Task description>
Report how many lines of the material below contain the string "takeIackChange". The reply is that number and no more.

++++++++++

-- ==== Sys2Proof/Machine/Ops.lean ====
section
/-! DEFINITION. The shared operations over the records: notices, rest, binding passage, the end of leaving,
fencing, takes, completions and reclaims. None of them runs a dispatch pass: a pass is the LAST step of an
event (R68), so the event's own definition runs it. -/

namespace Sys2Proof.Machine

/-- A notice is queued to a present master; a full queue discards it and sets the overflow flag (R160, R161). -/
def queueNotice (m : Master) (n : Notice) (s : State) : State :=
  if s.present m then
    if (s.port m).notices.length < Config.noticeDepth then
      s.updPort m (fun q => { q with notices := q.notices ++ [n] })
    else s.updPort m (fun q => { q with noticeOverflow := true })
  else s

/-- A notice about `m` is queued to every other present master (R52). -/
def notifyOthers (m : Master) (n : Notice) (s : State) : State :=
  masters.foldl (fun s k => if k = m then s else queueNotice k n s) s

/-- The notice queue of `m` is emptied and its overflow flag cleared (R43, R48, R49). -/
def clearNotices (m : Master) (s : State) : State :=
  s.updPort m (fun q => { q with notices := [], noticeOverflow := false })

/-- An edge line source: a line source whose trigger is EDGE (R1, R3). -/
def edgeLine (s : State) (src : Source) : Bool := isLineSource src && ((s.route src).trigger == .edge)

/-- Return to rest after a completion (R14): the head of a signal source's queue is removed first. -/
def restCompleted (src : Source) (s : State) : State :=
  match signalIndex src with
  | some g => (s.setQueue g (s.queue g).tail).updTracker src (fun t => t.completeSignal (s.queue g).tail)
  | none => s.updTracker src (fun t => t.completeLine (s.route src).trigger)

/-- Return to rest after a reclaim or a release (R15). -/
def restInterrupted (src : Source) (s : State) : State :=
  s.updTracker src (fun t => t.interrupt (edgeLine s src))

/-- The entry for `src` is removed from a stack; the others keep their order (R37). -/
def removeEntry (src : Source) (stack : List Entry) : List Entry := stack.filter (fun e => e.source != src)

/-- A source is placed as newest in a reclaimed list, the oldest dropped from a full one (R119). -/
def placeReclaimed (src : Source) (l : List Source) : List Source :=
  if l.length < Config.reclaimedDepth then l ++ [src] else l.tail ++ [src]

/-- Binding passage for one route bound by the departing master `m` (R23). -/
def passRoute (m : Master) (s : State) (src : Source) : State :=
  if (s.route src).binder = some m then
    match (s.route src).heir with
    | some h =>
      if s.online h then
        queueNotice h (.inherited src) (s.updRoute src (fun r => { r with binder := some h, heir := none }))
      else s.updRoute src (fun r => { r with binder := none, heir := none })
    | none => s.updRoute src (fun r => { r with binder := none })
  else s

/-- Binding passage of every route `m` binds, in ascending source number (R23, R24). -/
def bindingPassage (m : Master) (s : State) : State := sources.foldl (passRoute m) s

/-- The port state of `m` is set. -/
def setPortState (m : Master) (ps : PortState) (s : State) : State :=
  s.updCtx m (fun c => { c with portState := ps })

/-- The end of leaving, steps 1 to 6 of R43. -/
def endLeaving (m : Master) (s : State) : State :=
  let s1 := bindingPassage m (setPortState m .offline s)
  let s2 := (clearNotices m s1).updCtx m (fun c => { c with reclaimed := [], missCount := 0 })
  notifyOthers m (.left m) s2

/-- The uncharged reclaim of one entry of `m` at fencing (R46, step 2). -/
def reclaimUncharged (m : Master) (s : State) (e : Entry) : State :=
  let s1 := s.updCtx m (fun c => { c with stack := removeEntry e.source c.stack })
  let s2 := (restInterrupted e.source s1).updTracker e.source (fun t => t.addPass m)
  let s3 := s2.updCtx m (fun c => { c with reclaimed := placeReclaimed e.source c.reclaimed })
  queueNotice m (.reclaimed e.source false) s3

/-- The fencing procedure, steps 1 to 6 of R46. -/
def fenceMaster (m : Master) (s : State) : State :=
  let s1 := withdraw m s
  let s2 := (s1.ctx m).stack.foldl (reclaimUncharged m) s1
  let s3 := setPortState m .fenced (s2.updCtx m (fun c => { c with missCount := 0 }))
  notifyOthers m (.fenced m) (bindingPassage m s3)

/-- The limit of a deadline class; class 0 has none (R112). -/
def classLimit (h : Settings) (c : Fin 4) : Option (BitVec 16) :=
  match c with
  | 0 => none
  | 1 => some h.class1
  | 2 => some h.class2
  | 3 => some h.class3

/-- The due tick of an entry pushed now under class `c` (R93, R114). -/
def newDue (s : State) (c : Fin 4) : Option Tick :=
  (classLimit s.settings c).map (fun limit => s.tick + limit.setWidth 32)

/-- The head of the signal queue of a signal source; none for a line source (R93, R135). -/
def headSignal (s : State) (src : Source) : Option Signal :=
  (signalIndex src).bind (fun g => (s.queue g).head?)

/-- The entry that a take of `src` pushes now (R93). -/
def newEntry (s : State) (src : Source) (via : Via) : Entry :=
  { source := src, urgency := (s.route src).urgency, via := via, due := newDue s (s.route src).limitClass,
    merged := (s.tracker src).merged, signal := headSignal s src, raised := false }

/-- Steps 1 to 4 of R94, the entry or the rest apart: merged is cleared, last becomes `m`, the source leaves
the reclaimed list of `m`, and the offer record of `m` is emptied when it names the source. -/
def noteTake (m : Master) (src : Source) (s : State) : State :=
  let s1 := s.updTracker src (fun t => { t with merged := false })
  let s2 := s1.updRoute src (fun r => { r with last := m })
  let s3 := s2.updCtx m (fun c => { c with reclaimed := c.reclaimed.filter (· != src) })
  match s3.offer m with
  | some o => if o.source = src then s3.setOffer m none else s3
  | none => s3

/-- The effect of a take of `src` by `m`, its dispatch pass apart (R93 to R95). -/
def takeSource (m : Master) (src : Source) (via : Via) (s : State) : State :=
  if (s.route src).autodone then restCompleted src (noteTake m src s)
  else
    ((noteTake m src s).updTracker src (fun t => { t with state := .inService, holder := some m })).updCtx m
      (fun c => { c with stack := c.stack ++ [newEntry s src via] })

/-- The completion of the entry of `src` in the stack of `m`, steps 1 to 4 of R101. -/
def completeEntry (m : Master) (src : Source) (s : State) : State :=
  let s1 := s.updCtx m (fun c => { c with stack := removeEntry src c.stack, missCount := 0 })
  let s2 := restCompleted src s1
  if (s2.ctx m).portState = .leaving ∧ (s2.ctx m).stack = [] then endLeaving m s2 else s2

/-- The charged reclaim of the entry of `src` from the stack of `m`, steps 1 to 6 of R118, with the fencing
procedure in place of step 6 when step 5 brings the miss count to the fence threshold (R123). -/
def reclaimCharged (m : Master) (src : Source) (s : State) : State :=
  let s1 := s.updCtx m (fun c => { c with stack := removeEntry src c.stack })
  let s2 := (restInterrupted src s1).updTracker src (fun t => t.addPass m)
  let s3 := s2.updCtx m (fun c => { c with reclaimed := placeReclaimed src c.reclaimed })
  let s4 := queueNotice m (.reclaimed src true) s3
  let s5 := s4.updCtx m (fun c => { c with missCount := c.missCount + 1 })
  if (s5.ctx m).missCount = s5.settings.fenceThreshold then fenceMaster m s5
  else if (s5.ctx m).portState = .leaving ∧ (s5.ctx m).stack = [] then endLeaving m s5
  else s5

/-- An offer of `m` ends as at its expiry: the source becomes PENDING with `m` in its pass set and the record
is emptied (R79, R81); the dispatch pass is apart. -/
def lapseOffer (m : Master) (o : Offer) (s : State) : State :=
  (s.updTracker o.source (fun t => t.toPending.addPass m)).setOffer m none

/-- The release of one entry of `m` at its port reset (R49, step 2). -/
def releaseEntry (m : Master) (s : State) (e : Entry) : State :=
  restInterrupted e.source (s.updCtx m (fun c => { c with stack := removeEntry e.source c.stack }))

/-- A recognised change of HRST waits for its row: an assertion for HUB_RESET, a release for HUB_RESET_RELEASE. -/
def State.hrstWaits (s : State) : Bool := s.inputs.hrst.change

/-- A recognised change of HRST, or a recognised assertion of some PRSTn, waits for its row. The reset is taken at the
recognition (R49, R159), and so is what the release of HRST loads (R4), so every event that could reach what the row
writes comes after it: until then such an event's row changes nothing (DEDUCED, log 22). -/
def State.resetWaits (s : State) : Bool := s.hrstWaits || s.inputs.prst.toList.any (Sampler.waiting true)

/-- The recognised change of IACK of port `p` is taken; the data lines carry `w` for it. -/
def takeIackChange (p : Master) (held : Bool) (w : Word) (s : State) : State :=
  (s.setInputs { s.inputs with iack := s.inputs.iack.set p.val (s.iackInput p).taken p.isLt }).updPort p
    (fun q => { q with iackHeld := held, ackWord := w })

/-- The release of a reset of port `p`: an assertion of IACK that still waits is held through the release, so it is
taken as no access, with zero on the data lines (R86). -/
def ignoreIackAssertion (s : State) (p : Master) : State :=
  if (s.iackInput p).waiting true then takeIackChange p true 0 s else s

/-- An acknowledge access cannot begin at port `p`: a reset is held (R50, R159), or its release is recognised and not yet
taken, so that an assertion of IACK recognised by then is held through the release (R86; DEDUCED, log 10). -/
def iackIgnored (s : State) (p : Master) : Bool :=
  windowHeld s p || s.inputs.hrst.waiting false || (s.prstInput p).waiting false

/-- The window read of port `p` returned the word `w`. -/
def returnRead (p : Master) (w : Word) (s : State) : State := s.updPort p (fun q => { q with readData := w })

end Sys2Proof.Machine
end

++++++++++

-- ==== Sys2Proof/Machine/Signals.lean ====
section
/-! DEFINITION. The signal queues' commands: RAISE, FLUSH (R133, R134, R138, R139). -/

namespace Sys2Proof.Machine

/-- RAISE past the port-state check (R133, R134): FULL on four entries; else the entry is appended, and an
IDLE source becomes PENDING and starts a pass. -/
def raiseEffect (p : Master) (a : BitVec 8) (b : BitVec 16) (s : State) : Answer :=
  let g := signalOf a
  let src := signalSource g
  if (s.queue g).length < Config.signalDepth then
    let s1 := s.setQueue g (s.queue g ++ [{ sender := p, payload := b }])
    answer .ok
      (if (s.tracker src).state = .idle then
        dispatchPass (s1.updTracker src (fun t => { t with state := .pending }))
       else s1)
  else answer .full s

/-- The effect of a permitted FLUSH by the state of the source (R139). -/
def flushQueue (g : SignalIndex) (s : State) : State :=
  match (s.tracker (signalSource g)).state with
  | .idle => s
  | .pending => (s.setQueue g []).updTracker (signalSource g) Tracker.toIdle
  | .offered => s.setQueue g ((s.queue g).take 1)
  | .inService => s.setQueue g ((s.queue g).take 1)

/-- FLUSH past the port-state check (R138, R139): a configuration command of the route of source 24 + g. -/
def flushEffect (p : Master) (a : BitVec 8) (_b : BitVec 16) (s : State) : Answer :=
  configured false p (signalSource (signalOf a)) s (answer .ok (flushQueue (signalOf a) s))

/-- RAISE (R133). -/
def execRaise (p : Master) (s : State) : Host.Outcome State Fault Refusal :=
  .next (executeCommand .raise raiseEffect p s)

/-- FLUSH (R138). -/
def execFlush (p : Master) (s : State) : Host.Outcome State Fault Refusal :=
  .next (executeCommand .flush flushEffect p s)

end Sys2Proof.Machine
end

++++++++++

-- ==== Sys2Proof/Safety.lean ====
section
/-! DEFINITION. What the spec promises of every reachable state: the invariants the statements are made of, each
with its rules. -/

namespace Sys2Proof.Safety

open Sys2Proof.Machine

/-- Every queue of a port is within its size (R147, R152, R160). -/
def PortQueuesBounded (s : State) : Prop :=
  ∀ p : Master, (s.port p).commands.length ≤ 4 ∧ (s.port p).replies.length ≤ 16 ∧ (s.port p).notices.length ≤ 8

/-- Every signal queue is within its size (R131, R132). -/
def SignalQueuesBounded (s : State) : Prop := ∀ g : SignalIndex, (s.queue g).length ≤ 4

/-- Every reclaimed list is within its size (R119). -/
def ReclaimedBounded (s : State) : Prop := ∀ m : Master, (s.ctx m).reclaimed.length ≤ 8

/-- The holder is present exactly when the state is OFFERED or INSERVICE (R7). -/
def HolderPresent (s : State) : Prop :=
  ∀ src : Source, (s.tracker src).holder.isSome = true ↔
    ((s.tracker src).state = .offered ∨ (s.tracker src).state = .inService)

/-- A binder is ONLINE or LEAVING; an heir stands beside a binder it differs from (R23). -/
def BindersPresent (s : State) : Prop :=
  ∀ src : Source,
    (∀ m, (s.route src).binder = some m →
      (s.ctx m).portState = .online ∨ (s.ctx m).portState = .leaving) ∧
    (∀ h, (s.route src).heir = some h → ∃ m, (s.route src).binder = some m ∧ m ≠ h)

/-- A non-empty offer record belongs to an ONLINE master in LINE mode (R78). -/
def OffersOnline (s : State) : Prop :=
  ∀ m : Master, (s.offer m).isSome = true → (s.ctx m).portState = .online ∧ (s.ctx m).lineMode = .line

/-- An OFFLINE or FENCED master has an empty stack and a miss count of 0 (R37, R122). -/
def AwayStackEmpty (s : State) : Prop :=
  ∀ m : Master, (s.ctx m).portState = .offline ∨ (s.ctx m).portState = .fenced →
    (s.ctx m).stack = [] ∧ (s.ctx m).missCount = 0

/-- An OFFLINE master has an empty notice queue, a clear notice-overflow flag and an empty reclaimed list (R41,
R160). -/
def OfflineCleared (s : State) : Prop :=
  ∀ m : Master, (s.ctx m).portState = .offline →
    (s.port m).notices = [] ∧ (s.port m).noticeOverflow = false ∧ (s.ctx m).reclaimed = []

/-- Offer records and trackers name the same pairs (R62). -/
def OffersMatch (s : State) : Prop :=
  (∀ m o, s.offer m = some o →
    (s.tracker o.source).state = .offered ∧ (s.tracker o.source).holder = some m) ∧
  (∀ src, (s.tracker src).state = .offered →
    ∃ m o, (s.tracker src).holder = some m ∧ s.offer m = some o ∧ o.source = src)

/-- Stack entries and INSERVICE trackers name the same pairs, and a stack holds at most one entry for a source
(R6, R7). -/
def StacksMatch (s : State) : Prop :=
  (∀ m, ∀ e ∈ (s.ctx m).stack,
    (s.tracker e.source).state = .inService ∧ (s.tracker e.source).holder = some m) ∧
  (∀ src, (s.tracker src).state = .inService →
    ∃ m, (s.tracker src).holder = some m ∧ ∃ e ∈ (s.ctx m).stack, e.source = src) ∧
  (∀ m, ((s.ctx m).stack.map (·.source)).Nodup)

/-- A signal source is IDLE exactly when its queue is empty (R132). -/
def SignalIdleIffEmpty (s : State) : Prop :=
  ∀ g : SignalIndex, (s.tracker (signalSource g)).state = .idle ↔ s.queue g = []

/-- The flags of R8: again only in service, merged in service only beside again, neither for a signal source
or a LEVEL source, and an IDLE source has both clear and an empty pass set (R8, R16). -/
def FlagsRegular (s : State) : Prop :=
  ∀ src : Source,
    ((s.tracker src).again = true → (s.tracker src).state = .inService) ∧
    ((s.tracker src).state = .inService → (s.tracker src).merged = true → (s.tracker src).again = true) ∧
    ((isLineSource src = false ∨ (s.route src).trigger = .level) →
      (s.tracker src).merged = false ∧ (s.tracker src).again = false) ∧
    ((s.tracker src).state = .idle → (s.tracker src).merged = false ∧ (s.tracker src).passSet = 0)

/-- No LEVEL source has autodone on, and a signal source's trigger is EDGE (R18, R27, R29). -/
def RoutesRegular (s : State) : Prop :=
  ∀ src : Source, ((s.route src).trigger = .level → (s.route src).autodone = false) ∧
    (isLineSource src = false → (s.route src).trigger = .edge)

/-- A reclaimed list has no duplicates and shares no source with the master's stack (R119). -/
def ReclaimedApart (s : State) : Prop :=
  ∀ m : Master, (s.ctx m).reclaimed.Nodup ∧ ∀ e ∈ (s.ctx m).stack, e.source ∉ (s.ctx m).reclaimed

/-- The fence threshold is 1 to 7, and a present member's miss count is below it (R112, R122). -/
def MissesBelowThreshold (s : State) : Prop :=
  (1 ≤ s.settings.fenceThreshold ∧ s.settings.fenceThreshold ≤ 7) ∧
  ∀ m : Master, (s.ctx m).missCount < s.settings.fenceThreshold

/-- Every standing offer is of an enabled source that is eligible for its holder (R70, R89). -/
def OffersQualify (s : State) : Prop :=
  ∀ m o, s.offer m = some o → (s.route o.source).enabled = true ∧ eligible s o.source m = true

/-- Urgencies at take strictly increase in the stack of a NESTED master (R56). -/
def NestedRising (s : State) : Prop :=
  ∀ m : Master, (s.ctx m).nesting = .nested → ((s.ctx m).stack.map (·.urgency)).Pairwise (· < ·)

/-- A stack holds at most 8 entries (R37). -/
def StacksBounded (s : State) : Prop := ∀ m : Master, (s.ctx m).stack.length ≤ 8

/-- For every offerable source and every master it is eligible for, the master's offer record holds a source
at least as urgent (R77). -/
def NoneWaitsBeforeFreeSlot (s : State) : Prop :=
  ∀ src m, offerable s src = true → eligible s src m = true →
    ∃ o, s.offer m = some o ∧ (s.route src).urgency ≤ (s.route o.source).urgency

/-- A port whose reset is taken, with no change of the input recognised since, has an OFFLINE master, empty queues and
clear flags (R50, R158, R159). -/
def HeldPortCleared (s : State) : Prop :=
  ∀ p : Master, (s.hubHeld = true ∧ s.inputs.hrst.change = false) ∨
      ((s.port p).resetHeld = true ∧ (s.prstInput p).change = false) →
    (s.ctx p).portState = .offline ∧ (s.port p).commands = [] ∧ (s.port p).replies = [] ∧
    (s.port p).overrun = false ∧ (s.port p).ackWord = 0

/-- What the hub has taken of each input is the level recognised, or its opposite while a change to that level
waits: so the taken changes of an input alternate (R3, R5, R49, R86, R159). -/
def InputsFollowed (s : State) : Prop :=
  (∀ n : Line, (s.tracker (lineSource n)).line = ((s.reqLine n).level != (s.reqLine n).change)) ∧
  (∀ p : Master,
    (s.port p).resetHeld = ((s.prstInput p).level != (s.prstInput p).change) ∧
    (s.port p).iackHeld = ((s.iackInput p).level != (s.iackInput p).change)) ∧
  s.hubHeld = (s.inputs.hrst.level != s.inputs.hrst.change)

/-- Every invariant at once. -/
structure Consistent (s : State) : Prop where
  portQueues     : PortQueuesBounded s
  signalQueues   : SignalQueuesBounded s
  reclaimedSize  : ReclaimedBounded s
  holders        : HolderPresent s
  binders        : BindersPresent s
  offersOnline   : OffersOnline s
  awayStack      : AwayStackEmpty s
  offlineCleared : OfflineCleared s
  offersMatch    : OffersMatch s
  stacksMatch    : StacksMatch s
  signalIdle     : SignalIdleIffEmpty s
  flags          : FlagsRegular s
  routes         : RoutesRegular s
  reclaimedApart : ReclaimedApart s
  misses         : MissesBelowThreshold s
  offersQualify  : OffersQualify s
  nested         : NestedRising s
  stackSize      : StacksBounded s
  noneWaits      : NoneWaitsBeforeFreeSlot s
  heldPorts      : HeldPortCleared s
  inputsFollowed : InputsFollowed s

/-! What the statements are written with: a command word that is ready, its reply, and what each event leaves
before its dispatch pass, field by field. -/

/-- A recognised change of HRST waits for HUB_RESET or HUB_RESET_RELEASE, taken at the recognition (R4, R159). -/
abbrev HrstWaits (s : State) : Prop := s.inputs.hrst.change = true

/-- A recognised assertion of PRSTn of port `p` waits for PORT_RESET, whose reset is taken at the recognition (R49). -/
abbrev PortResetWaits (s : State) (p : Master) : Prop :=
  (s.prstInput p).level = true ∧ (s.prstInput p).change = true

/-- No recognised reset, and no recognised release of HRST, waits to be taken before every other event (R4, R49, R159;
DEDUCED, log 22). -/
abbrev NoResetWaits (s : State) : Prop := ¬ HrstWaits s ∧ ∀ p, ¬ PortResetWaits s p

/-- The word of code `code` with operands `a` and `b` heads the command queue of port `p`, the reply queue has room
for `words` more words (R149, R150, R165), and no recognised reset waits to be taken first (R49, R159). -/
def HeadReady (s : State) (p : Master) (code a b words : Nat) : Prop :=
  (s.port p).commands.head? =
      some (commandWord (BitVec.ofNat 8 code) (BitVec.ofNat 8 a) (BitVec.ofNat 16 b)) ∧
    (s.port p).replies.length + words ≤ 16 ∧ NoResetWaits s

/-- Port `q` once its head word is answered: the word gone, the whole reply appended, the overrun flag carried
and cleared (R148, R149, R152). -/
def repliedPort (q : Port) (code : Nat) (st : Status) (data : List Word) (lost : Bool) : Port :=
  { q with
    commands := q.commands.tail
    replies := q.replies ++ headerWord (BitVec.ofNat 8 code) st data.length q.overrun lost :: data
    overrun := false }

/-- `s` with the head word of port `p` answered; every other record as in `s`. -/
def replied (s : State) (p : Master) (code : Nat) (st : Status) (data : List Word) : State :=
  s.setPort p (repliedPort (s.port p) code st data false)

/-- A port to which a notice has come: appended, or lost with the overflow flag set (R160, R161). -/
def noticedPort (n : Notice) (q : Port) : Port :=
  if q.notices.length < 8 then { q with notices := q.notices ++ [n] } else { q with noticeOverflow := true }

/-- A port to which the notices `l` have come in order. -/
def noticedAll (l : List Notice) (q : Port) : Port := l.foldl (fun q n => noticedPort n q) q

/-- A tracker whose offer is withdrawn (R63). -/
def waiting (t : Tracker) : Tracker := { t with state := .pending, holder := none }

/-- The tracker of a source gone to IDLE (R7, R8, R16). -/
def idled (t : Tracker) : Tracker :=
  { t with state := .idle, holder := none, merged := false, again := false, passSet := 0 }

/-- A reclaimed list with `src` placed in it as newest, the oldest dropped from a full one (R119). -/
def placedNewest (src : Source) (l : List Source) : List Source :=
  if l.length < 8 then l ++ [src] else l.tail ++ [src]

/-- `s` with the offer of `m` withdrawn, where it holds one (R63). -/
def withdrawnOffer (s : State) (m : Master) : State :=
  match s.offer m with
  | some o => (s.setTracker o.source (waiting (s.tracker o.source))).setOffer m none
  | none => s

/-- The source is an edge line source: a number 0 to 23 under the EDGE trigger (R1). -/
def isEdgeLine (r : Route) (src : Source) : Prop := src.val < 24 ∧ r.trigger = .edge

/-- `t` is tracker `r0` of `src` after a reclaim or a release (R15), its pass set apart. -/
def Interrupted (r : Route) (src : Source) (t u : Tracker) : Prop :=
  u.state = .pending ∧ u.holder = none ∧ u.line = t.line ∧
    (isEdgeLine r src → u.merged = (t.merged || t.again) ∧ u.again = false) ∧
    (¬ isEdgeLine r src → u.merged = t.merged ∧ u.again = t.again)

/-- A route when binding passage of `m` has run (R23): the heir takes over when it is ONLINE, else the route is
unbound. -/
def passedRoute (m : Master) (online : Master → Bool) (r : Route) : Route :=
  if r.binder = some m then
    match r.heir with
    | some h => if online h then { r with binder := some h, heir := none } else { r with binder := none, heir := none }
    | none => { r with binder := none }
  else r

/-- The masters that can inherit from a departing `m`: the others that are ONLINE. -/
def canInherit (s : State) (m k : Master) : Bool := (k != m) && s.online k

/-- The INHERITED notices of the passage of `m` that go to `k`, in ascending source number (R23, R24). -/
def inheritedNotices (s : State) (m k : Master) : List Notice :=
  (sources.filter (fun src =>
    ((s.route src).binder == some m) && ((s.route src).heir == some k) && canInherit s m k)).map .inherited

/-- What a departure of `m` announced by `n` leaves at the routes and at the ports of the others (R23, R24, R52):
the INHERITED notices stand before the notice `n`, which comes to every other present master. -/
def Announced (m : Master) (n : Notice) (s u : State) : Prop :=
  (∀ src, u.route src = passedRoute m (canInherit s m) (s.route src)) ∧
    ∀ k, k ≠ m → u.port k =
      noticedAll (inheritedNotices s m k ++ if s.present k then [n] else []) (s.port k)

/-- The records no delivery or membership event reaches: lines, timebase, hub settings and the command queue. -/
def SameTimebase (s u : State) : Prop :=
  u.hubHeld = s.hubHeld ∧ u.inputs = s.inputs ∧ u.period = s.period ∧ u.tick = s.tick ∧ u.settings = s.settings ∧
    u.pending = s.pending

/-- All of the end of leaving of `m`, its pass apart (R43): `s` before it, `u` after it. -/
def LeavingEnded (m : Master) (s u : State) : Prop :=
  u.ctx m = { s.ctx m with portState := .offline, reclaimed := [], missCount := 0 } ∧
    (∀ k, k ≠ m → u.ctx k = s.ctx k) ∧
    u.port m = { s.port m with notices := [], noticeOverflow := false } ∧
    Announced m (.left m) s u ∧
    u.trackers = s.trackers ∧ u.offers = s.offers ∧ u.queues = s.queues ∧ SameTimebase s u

++++++++++

Task solution>
2